From the data below, return the exact lines starting at the line containing "step can do -/" and ending at the line containing "(match shapeOf op with", both included, and nothing else.

# Source material:
════

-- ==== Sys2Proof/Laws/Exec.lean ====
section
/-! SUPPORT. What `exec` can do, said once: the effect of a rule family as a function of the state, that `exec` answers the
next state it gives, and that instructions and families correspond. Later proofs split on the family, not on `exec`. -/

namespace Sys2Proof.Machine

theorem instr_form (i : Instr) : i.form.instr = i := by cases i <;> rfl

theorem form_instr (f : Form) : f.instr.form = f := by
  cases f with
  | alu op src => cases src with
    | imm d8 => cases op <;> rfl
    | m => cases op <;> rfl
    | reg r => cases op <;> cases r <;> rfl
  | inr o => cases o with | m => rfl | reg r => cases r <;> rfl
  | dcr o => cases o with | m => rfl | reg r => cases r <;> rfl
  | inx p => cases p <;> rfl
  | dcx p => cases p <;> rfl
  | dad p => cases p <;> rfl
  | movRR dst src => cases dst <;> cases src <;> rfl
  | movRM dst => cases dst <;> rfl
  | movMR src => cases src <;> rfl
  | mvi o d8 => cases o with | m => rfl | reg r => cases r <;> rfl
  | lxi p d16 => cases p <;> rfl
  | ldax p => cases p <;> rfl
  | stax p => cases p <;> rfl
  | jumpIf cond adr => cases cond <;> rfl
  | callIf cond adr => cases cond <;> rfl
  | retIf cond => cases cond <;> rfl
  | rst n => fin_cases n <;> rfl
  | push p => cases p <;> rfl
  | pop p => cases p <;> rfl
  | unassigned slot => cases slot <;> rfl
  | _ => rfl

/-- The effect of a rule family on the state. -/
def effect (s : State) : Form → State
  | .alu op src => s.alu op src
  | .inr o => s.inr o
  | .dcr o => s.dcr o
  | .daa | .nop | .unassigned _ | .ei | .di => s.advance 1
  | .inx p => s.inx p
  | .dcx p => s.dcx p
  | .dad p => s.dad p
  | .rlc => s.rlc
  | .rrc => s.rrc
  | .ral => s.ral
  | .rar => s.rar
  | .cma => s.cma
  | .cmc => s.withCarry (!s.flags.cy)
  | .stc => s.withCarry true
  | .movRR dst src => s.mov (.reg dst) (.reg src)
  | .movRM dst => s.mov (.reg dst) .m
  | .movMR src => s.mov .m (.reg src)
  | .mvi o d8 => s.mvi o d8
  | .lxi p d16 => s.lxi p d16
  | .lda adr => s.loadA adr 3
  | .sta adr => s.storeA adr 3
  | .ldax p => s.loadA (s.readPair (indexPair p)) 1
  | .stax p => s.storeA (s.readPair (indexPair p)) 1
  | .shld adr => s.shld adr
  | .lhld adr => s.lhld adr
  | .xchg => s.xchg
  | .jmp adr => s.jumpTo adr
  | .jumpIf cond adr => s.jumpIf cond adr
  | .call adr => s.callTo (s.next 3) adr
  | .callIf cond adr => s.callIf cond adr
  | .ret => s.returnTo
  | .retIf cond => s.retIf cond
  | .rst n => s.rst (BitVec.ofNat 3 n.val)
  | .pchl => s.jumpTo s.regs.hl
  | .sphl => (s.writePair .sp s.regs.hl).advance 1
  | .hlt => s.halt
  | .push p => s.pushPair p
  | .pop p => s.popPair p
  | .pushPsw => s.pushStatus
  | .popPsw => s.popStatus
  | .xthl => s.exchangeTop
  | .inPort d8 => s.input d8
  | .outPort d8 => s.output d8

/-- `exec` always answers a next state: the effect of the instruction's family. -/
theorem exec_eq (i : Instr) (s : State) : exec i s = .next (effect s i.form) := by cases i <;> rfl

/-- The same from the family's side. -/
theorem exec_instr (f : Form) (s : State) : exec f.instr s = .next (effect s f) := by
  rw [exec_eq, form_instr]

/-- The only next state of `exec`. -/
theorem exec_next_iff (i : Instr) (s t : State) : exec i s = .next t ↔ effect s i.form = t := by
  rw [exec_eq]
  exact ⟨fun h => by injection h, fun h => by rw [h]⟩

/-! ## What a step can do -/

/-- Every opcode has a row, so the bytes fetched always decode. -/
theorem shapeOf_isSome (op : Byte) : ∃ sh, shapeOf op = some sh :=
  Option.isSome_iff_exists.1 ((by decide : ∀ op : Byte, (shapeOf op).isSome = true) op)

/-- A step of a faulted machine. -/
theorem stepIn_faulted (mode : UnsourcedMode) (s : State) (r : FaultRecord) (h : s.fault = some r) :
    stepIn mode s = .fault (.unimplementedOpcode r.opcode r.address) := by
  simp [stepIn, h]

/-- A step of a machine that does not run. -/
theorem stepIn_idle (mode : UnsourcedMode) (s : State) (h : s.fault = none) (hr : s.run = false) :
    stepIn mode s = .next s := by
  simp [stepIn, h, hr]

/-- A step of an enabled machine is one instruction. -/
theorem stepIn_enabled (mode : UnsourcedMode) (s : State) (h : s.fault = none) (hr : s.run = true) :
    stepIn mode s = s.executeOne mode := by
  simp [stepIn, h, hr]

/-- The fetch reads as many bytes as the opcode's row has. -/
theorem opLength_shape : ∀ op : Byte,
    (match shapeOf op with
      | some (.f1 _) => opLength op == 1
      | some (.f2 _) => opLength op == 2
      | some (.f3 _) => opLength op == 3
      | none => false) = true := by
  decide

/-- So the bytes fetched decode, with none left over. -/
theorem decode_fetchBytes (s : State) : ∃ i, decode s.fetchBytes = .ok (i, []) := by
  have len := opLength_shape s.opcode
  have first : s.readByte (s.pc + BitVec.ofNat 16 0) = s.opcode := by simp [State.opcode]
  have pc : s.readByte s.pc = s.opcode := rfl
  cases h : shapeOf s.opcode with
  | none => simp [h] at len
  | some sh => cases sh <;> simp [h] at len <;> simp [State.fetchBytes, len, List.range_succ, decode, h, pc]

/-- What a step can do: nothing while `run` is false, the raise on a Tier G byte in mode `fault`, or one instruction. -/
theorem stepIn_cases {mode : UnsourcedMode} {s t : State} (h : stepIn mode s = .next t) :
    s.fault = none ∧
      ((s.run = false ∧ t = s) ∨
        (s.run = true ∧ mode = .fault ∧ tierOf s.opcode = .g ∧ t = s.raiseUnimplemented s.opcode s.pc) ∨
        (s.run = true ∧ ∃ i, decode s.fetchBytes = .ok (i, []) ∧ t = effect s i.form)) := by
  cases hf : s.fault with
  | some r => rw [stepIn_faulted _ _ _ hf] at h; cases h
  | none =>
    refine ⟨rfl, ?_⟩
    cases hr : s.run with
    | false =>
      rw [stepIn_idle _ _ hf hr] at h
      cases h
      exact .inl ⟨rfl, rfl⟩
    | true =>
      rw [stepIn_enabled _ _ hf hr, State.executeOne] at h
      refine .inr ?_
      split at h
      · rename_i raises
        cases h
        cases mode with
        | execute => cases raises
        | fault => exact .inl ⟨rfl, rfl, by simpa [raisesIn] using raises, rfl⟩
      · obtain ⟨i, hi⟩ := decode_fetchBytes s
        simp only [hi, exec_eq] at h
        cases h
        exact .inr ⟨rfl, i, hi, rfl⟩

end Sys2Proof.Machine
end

════

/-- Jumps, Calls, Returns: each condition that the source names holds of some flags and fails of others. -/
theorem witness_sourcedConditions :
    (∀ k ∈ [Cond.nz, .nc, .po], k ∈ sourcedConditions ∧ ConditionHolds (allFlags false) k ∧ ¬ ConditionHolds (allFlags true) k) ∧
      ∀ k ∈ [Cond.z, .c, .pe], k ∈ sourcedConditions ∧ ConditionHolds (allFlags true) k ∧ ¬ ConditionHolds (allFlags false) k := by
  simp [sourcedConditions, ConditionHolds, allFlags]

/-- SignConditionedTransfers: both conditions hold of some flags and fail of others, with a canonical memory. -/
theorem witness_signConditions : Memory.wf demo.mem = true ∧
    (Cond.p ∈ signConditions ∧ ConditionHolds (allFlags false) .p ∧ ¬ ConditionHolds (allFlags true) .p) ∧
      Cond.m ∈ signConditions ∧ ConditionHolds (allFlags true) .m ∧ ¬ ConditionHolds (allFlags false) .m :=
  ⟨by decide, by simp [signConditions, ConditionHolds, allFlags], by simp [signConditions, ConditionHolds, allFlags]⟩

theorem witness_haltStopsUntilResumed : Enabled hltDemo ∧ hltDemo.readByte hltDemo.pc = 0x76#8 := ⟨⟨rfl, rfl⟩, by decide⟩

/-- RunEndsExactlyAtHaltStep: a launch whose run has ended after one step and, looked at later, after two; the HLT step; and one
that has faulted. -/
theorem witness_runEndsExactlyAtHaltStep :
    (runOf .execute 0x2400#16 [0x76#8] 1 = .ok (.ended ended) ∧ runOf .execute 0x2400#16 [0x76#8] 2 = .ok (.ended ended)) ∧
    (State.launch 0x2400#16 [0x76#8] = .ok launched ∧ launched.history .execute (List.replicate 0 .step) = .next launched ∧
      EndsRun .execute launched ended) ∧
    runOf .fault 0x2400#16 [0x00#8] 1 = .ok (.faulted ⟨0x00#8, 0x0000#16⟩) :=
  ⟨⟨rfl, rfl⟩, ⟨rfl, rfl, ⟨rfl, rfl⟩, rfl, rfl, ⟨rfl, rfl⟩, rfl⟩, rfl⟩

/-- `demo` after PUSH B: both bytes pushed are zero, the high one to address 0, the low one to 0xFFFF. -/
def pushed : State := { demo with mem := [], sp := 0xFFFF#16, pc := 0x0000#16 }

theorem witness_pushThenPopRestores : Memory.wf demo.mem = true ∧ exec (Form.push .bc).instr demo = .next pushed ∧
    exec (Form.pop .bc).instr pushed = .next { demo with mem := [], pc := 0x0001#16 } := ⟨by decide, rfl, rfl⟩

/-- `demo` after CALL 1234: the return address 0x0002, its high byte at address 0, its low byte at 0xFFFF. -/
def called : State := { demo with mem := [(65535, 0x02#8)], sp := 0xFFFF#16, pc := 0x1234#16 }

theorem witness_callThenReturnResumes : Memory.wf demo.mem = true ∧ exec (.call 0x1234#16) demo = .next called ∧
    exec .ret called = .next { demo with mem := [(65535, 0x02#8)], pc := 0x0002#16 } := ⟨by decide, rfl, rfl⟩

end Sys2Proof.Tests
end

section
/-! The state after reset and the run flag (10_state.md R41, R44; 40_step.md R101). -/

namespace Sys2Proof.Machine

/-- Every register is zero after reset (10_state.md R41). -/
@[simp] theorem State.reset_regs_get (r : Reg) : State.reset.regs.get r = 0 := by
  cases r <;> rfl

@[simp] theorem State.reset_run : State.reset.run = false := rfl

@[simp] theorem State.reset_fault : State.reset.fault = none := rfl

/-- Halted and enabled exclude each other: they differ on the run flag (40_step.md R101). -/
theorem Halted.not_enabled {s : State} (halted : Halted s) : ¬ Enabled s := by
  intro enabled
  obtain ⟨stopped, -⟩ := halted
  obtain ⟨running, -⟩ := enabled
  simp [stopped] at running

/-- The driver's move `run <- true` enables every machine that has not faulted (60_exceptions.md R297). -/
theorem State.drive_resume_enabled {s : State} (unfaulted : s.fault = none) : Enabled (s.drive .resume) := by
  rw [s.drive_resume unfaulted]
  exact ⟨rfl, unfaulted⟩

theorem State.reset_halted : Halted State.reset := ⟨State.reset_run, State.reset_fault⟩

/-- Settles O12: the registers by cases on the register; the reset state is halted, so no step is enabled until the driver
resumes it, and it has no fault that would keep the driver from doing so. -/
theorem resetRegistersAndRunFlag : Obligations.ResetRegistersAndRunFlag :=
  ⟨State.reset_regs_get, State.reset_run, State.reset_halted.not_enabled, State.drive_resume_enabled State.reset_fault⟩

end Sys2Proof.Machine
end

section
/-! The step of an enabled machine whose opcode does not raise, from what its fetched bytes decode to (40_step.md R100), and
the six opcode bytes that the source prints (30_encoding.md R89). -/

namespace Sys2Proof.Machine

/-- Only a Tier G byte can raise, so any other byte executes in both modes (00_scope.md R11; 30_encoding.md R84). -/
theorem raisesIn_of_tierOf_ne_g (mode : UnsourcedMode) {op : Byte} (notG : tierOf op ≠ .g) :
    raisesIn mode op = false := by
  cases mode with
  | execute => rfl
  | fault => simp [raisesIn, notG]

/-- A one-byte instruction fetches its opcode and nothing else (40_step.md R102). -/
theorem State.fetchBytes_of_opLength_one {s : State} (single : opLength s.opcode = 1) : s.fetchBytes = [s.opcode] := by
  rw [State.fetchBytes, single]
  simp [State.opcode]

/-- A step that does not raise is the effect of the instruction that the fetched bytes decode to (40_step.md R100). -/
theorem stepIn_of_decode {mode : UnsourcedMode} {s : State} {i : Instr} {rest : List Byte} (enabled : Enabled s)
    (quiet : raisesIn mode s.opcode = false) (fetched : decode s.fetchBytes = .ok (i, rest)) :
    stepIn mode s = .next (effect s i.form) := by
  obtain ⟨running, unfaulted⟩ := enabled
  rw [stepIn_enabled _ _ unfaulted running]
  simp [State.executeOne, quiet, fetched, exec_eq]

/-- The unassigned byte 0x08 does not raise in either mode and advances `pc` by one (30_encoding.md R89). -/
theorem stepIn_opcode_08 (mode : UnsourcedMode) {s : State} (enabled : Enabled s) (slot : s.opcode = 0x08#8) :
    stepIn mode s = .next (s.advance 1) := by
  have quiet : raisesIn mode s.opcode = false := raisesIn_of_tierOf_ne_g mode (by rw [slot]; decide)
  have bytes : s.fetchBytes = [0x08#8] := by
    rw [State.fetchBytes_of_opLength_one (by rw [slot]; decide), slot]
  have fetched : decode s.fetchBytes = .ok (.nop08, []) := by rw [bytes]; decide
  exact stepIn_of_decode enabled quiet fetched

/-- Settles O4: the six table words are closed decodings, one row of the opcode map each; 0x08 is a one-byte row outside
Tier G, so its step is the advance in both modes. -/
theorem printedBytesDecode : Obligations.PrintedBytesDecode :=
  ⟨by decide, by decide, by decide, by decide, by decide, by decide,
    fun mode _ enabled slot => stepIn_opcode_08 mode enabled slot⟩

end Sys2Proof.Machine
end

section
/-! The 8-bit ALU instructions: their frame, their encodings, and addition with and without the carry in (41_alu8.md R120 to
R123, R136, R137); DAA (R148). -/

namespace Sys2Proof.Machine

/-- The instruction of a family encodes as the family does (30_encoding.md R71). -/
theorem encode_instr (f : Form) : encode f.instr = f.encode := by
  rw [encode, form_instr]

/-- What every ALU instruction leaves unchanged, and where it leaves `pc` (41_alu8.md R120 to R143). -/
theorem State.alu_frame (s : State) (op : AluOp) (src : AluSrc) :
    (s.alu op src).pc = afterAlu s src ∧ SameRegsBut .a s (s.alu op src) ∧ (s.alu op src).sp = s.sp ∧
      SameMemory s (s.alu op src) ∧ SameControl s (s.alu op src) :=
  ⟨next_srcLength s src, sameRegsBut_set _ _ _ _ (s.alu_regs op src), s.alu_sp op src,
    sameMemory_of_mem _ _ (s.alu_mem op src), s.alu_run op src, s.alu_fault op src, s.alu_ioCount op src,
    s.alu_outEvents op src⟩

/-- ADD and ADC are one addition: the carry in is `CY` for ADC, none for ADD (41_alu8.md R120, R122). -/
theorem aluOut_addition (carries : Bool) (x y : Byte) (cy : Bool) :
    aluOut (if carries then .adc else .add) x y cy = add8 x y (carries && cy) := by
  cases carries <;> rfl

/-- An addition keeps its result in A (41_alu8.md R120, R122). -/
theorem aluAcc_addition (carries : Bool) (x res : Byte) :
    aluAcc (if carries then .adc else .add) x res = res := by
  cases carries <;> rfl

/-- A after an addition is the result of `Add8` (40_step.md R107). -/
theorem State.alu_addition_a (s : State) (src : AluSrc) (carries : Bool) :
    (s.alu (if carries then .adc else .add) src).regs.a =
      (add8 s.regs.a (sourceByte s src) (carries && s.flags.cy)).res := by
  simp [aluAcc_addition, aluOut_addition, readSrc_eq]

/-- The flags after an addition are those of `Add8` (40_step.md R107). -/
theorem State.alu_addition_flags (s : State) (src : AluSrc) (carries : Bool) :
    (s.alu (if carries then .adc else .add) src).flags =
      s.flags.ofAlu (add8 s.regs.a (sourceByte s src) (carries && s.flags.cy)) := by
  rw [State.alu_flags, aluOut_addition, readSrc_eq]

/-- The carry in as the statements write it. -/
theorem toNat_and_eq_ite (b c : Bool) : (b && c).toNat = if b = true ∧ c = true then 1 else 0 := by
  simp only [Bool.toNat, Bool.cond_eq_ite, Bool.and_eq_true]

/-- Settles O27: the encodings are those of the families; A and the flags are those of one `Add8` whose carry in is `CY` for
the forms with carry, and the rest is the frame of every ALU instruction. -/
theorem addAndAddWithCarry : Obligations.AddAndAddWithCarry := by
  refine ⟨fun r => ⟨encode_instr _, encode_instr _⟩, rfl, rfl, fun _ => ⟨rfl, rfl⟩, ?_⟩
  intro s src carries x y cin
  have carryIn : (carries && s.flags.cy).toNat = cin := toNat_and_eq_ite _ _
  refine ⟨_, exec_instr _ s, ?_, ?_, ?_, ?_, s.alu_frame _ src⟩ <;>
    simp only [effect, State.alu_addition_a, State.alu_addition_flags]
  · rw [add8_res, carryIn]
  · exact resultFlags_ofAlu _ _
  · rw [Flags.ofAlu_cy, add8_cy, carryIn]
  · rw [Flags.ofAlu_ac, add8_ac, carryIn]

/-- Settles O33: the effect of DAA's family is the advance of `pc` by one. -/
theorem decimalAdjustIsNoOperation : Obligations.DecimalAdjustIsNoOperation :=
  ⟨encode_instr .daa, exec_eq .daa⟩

════

# Your response:
/-! ## What a step can do -/

/-- Every opcode has a row, so the bytes fetched always decode. -/
theorem shapeOf_isSome (op : Byte) : ∃ sh, shapeOf op = some sh :=
  Option.isSome_iff_exists.1 ((by decide : ∀ op : Byte, (shapeOf op).isSome = true) op)

/-- A step of a faulted machine. -/
theorem stepIn_faulted (mode : UnsourcedMode) (s : State) (r : FaultRecord) (h : s.fault = some r) :
    stepIn mode s = .fault (.unimplementedOpcode r.opcode r.address) := by
  simp [stepIn, h]

/-- A step of a machine that does not run. -/
theorem stepIn_idle (mode : UnsourcedMode) (s : State) (h : s.fault = none) (hr : s.run = false) :
    stepIn mode s = .next s := by
  simp [stepIn, h, hr]

/-- A step of an enabled machine is one instruction. -/
theorem stepIn_enabled (mode : UnsourcedMode) (s : State) (h : s.fault = none) (hr : s.run = true) :
    stepIn mode s = s.executeOne mode := by
  simp [stepIn, h, hr]

/-- The fetch reads as many bytes as the opcode's row has. -/
theorem opLength_shape : ∀ op : Byte,
    (match shapeOf op with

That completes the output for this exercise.